Exercise:
Sort through the data and copy the lines holding the word "storedFrames".

:: The data ::

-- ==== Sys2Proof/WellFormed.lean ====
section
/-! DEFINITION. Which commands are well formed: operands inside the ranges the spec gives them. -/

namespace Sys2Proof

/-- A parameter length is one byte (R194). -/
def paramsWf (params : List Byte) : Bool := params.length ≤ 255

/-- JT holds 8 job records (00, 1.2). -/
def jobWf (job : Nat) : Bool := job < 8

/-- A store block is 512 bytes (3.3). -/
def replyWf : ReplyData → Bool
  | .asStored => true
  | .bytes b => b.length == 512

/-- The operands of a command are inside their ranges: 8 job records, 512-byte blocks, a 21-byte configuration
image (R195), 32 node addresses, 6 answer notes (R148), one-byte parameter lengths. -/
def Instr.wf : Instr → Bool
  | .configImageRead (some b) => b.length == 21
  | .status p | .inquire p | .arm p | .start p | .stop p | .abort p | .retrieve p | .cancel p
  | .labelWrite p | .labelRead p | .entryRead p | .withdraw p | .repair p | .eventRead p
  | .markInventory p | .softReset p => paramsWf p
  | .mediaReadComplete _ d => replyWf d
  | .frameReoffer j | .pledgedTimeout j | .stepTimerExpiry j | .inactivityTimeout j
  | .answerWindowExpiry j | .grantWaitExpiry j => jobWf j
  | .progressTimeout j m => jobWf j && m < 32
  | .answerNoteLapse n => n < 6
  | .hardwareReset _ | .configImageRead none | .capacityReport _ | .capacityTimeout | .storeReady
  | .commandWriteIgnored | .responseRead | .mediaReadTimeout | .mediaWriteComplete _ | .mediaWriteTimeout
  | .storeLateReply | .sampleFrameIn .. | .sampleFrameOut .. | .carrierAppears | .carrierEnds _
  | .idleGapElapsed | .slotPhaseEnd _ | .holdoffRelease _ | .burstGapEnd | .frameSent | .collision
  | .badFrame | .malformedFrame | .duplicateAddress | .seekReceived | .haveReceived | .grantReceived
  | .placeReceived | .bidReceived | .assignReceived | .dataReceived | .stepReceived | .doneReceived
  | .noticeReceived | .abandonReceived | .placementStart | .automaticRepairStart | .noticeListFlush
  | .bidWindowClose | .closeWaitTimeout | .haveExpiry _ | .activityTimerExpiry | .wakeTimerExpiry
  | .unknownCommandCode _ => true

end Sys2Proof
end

:::
:: The data ::

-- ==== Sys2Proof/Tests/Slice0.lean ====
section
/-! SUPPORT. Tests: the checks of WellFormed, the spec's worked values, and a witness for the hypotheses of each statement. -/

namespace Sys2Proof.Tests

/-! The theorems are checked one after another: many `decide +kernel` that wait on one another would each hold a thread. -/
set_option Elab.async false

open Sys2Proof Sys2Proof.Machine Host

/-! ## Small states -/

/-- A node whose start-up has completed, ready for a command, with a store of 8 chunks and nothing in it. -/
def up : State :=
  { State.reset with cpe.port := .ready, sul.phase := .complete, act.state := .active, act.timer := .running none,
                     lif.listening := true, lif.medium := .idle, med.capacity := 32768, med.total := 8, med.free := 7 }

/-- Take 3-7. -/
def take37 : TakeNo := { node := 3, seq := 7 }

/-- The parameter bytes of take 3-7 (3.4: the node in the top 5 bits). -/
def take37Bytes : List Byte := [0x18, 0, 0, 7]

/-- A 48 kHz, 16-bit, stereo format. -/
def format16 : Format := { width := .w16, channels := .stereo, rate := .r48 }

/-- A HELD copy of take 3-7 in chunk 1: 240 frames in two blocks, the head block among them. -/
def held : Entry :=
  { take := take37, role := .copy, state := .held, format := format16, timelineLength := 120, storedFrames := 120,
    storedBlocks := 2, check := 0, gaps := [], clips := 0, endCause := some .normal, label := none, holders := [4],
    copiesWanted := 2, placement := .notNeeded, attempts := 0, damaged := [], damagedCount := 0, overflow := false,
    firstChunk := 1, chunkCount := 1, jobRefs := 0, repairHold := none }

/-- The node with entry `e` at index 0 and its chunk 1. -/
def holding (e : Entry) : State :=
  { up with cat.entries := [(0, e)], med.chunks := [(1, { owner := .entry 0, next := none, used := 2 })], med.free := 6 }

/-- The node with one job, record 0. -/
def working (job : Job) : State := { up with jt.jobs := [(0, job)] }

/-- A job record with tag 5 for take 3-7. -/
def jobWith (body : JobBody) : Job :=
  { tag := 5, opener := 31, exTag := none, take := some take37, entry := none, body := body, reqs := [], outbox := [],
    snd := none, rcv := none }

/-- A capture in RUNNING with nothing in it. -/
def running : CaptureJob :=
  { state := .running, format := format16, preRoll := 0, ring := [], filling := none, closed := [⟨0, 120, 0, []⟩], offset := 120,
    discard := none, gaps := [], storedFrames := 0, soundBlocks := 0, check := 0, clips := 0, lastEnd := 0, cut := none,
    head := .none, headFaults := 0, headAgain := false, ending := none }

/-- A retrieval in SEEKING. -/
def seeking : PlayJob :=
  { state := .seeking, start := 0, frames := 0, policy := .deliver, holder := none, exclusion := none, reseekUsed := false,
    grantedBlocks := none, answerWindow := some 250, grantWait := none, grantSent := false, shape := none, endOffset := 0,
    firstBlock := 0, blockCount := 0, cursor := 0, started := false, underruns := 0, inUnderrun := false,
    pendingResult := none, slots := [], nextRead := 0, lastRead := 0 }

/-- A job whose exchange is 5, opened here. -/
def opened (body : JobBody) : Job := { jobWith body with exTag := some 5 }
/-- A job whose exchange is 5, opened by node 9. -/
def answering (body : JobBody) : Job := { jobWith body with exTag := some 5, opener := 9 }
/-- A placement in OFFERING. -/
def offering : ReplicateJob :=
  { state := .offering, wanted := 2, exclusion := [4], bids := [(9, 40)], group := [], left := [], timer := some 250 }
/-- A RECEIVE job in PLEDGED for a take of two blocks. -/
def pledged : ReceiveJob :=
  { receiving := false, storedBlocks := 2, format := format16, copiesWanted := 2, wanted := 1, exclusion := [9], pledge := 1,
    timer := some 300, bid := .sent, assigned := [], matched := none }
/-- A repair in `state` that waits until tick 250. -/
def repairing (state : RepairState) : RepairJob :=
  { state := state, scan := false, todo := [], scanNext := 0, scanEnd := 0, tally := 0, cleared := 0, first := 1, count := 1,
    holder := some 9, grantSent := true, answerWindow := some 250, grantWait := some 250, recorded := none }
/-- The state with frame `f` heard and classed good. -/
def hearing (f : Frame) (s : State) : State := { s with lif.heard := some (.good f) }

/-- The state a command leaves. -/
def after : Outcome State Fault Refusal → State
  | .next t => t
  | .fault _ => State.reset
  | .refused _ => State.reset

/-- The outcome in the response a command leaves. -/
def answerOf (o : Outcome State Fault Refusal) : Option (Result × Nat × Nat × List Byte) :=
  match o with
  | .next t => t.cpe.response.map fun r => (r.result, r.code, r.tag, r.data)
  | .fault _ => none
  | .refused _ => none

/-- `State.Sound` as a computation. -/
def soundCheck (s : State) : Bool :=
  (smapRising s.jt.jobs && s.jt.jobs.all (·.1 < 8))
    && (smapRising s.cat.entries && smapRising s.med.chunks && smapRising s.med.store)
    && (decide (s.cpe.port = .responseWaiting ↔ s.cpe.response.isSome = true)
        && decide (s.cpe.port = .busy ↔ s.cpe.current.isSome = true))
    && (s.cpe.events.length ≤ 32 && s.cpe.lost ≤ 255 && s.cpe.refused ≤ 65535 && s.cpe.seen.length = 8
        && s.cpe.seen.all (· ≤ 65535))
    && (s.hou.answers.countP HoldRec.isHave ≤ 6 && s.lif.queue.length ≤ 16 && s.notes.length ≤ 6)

:::
:: The data ::

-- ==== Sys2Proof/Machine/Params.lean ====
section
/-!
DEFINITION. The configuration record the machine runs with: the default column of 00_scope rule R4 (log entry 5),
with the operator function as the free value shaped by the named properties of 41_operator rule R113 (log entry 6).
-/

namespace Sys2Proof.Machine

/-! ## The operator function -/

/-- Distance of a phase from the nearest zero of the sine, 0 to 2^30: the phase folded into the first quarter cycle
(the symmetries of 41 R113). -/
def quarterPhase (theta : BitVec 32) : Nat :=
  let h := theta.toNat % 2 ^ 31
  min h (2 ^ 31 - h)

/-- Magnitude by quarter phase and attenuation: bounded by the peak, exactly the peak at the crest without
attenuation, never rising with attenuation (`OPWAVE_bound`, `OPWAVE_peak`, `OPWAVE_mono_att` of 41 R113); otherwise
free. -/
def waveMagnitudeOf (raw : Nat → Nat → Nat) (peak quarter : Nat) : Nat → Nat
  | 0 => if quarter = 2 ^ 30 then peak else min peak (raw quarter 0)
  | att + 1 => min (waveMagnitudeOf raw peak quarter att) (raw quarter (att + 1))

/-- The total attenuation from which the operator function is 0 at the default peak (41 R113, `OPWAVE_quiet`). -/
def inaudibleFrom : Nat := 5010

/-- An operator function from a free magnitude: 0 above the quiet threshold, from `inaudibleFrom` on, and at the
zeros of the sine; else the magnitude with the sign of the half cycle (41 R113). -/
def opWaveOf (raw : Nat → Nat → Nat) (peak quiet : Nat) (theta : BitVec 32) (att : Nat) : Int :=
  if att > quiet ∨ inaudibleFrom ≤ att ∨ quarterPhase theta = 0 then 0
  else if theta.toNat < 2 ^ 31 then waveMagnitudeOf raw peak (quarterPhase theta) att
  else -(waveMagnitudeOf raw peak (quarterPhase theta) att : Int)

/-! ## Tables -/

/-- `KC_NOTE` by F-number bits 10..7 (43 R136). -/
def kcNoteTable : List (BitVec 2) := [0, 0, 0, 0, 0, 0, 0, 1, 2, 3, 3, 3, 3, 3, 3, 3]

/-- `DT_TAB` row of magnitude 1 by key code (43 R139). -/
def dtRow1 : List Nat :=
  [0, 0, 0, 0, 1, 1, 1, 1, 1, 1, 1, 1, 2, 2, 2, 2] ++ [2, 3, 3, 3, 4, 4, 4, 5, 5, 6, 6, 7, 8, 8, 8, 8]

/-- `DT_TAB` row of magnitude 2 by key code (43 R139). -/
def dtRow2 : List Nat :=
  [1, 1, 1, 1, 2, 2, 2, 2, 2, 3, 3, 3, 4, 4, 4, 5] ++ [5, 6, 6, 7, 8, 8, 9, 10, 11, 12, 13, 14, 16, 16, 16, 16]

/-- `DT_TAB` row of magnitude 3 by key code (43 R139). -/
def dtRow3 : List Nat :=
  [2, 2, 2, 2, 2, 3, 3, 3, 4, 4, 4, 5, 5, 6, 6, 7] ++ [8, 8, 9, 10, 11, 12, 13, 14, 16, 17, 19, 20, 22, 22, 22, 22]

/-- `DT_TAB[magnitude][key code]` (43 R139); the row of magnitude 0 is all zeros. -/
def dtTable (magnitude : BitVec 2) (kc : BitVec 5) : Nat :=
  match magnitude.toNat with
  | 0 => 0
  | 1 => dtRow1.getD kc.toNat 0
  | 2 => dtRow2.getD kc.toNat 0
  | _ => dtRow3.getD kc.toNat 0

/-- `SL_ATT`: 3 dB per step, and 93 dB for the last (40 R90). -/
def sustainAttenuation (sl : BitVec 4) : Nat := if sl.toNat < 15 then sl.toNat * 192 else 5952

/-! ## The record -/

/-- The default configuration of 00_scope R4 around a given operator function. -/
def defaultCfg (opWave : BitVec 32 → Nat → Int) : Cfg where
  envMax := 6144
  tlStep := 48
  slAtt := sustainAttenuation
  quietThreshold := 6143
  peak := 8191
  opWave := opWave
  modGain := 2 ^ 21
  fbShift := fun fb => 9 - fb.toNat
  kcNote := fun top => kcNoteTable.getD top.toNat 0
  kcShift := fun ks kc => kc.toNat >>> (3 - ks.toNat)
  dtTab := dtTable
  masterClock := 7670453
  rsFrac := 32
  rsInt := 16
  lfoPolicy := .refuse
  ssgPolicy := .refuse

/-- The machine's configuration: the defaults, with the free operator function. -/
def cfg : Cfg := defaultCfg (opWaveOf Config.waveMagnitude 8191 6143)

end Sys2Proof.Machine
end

:::

Problem solution:
  { take := take37, role := .copy, state := .held, format := format16, timelineLength := 120, storedFrames := 120,
    discard := none, gaps := [], storedFrames := 0, soundBlocks := 0, check := 0, clips := 0, lastEnd := 0, cut := none,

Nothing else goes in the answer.